-- ==== Sys2Proof/Machine/Alu8.lean ====
section
/-! DEFINITION. 8-bit arithmetic and logic (spec/41_alu8.md): the shared operations, then one meaning a
row. -/

namespace Sys2Proof.Machine

/-! ## Shared operations -/

/-- The register form of an ALU operation, 4 cycles (R200). -/
def aluReg (op : AluOp) (r : Reg8) (s : State) : Result := done 4 (s.alu op (s.reg r))

/-- The memory form of an ALU operation, 8 cycles (R200). -/
def aluMem (op : AluOp) (s : State) : Result := s.readByte s.hl fun v => done 8 (s.alu op v)

/-- The immediate form of an ALU operation, 8 cycles (R200). -/
def aluImm (op : AluOp) (n : Byte) (s : State) : Result := done 8 (s.alu op n)

/-- Increment a register, 4 cycles (R202). -/
def incReg (dst : Reg8) (s : State) : Result :=
  done 4 ((s.setReg dst (s.reg dst + 1)).incFlags (s.reg dst))

/-- Increment the byte at HL: a read, then a write, 12 cycles (R203). -/
def incMem (s : State) : Result :=
  s.readByte s.hl fun old => s.writeByte s.hl (old + 1) fun t => done 12 (t.incFlags old)

/-- Decrement a register, 4 cycles (R204). -/
def decReg (dst : Reg8) (s : State) : Result :=
  done 4 ((s.setReg dst (s.reg dst - 1)).decFlags (s.reg dst))

/-- Decrement the byte at HL: a read, then a write, 12 cycles (R205). -/
def decMem (s : State) : Result :=
  s.readByte s.hl fun old => s.writeByte s.hl (old - 1) fun t => done 12 (t.decFlags old)

/-- DAA: A and C adjusted, Z from the result, N unchanged, H 0, 4 cycles (R230). -/
def adjustDecimal (s : State) : Result :=
  let r := daa s.cpu.a s.flagN s.flagH s.flagC
  done 4 ((s.setReg .a r.1).setFlags (r.1 == 0) s.flagN false r.2)

/-- CPL: A complemented, N 1, H 1, Z and C unchanged, 4 cycles (R231). -/
def complementA (s : State) : Result :=
  done 4 ((s.setReg .a (~~~s.cpu.a)).setFlags s.flagZ true true s.flagC)

/-- SCF and CCF: C as given, N 0, H 0, Z unchanged, 4 cycles (R232, R233). -/
def writeCarry (c : Bool) (s : State) : Result := done 4 (s.setFlags s.flagZ false false c)

/-! ## Meanings -/

/-- `INC B` (R202). -/
def execIncB (s : State) : Result := incReg .b s

/-- `DEC B` (R204). -/
def execDecB (s : State) : Result := decReg .b s

/-- `INC C` (R202). -/
def execIncC (s : State) : Result := incReg .c s

/-- `DEC C` (R204). -/
def execDecC (s : State) : Result := decReg .c s

/-- `INC D` (R202). -/
def execIncD (s : State) : Result := incReg .d s

/-- `DEC D` (R204). -/
def execDecD (s : State) : Result := decReg .d s

/-- `INC E` (R202). -/
def execIncE (s : State) : Result := incReg .e s

/-- `DEC E` (R204). -/
def execDecE (s : State) : Result := decReg .e s

/-- `INC H` (R202). -/
def execIncH (s : State) : Result := incReg .h s

/-- `DEC H` (R204). -/
def execDecH (s : State) : Result := decReg .h s

/-- `DAA` (R230). -/
def execDaa (s : State) : Result := adjustDecimal s

/-- `INC L` (R202). -/
def execIncL (s : State) : Result := incReg .l s

/-- `DEC L` (R204). -/
def execDecL (s : State) : Result := decReg .l s

/-- `CPL` (R231). -/
def execCpl (s : State) : Result := complementA s

/-- `INC [HL]` (R203). -/
def execIncIndHl (s : State) : Result := incMem s

/-- `DEC [HL]` (R205). -/
def execDecIndHl (s : State) : Result := decMem s

/-- `SCF` (R232). -/
def execScf (s : State) : Result := writeCarry true s

/-- `INC A` (R202). -/
def execIncA (s : State) : Result := incReg .a s

/-- `DEC A` (R204). -/
def execDecA (s : State) : Result := decReg .a s

/-- `CCF` (R233). -/
def execCcf (s : State) : Result := writeCarry (!s.flagC) s

/-- `ADD A,B` (R206). -/
def execAddAB (s : State) : Result := aluReg .add .b s

/-- `ADD A,C` (R206). -/
def execAddAC (s : State) : Result := aluReg .add .c s

/-- `ADD A,D` (R206). -/
def execAddAD (s : State) : Result := aluReg .add .d s

/-- `ADD A,E` (R206). -/
def execAddAE (s : State) : Result := aluReg .add .e s

/-- `ADD A,H` (R206). -/
def execAddAH (s : State) : Result := aluReg .add .h s

/-- `ADD A,L` (R206). -/
def execAddAL (s : State) : Result := aluReg .add .l s

/-- `ADD A,[HL]` (R207). -/
def execAddAIndHl (s : State) : Result := aluMem .add s

/-- `ADD A,A` (R206). -/
def execAddAA (s : State) : Result := aluReg .add .a s

/-- `ADC A,B` (R209). -/
def execAdcAB (s : State) : Result := aluReg .adc .b s

/-- `ADC A,C` (R209). -/
def execAdcAC (s : State) : Result := aluReg .adc .c s

/-- `ADC A,D` (R209). -/
def execAdcAD (s : State) : Result := aluReg .adc .d s

/-- `ADC A,E` (R209). -/
def execAdcAE (s : State) : Result := aluReg .adc .e s

/-- `ADC A,H` (R209). -/
def execAdcAH (s : State) : Result := aluReg .adc .h s

/-- `ADC A,L` (R209). -/
def execAdcAL (s : State) : Result := aluReg .adc .l s

/-- `ADC A,[HL]` (R210). -/
def execAdcAIndHl (s : State) : Result := aluMem .adc s

/-- `ADC A,A` (R209). -/
def execAdcAA (s : State) : Result := aluReg .adc .a s

/-- `SUB A,B` (R212). -/
def execSubAB (s : State) : Result := aluReg .sub .b s

/-- `SUB A,C` (R212). -/
def execSubAC (s : State) : Result := aluReg .sub .c s

/-- `SUB A,D` (R212). -/
def execSubAD (s : State) : Result := aluReg .sub .d s

/-- `SUB A,E` (R212). -/
def execSubAE (s : State) : Result := aluReg .sub .e s

/-- `SUB A,H` (R212). -/
def execSubAH (s : State) : Result := aluReg .sub .h s

/-- `SUB A,L` (R212). -/
def execSubAL (s : State) : Result := aluReg .sub .l s

/-- `SUB A,[HL]` (R213). -/
def execSubAIndHl (s : State) : Result := aluMem .sub s

/-- `SUB A,A` (R212). -/
def execSubAA (s : State) : Result := aluReg .sub .a s

/-- `SBC A,B` (R215). -/
def execSbcAB (s : State) : Result := aluReg .sbc .b s

/-- `SBC A,C` (R215). -/
def execSbcAC (s : State) : Result := aluReg .sbc .c s

/-- `SBC A,D` (R215). -/
def execSbcAD (s : State) : Result := aluReg .sbc .d s

/-- `SBC A,E` (R215). -/
def execSbcAE (s : State) : Result := aluReg .sbc .e s

/-- `SBC A,H` (R215). -/
def execSbcAH (s : State) : Result := aluReg .sbc .h s

/-- `SBC A,L` (R215). -/
def execSbcAL (s : State) : Result := aluReg .sbc .l s

/-- `SBC A,[HL]` (R216). -/
def execSbcAIndHl (s : State) : Result := aluMem .sbc s

/-- `SBC A,A` (R215). -/
def execSbcAA (s : State) : Result := aluReg .sbc .a s

/-- `AND A,B` (R218). -/
def execAndAB (s : State) : Result := aluReg .and .b s

/-- `AND A,C` (R218). -/
def execAndAC (s : State) : Result := aluReg .and .c s

/-- `AND A,D` (R218). -/
def execAndAD (s : State) : Result := aluReg .and .d s

/-- `AND A,E` (R218). -/
def execAndAE (s : State) : Result := aluReg .and .e s

/-- `AND A,H` (R218). -/
def execAndAH (s : State) : Result := aluReg .and .h s

/-- `AND A,L` (R218). -/
def execAndAL (s : State) : Result := aluReg .and .l s

/-- `AND A,[HL]` (R219). -/
def execAndAIndHl (s : State) : Result := aluMem .and s

/-- `AND A,A` (R218). -/
def execAndAA (s : State) : Result := aluReg .and .a s

/-- `XOR A,B` (R221). -/
def execXorAB (s : State) : Result := aluReg .xor .b s

/-- `XOR A,C` (R221). -/
def execXorAC (s : State) : Result := aluReg .xor .c s

/-- `XOR A,D` (R221). -/
def execXorAD (s : State) : Result := aluReg .xor .d s

/-- `XOR A,E` (R221). -/
def execXorAE (s : State) : Result := aluReg .xor .e s

/-- `XOR A,H` (R221). -/
def execXorAH (s : State) : Result := aluReg .xor .h s

/-- `XOR A,L` (R221). -/
def execXorAL (s : State) : Result := aluReg .xor .l s

/-- `XOR A,[HL]` (R222). -/
def execXorAIndHl (s : State) : Result := aluMem .xor s

/-- `XOR A,A` (R221). -/
def execXorAA (s : State) : Result := aluReg .xor .a s

/-- `OR A,B` (R224). -/
def execOrAB (s : State) : Result := aluReg .or .b s

/-- `OR A,C` (R224). -/
def execOrAC (s : State) : Result := aluReg .or .c s

/-- `OR A,D` (R224). -/
def execOrAD (s : State) : Result := aluReg .or .d s

/-- `OR A,E` (R224). -/
def execOrAE (s : State) : Result := aluReg .or .e s

/-- `OR A,H` (R224). -/
def execOrAH (s : State) : Result := aluReg .or .h s

/-- `OR A,L` (R224). -/
def execOrAL (s : State) : Result := aluReg .or .l s

/-- `OR A,[HL]` (R225). -/
def execOrAIndHl (s : State) : Result := aluMem .or s

/-- `OR A,A` (R224). -/
def execOrAA (s : State) : Result := aluReg .or .a s

/-- `CP A,B` (R227). -/
def execCpAB (s : State) : Result := aluReg .cp .b s

/-- `CP A,C` (R227). -/
def execCpAC (s : State) : Result := aluReg .cp .c s

/-- `CP A,D` (R227). -/
def execCpAD (s : State) : Result := aluReg .cp .d s

/-- `CP A,E` (R227). -/
def execCpAE (s : State) : Result := aluReg .cp .e s

/-- `CP A,H` (R227). -/
def execCpAH (s : State) : Result := aluReg .cp .h s

/-- `CP A,L` (R227). -/
def execCpAL (s : State) : Result := aluReg .cp .l s

/-- `CP A,[HL]` (R228). -/
def execCpAIndHl (s : State) : Result := aluMem .cp s

/-- `CP A,A` (R227). -/
def execCpAA (s : State) : Result := aluReg .cp .a s

/-- `ADD A,n8` (R208). -/
def execAddAN8 (n : Byte) (s : State) : Result := aluImm .add n s

/-- `ADC A,n8` (R211). -/
def execAdcAN8 (n : Byte) (s : State) : Result := aluImm .adc n s

/-- `SUB A,n8` (R214). -/
def execSubAN8 (n : Byte) (s : State) : Result := aluImm .sub n s

/-- `SBC A,n8` (R217). -/
def execSbcAN8 (n : Byte) (s : State) : Result := aluImm .sbc n s

/-- `AND A,n8` (R220). -/
def execAndAN8 (n : Byte) (s : State) : Result := aluImm .and n s

/-- `XOR A,n8` (R223). -/
def execXorAN8 (n : Byte) (s : State) : Result := aluImm .xor n s

/-- `OR A,n8` (R226). -/
def execOrAN8 (n : Byte) (s : State) : Result := aluImm .or n s

/-- `CP A,n8` (R229). -/
def execCpAN8 (n : Byte) (s : State) : Result := aluImm .cp n s

end Sys2Proof.Machine
end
────────
§ Task item: Go through the listing above and copy each line where the string "form" appears.

§ Your response:
/-- The register form of an ALU operation, 4 cycles (R200). -/
/-- The memory form of an ALU operation, 8 cycles (R200). -/
/-- The immediate form of an ALU operation, 8 cycles (R200). -/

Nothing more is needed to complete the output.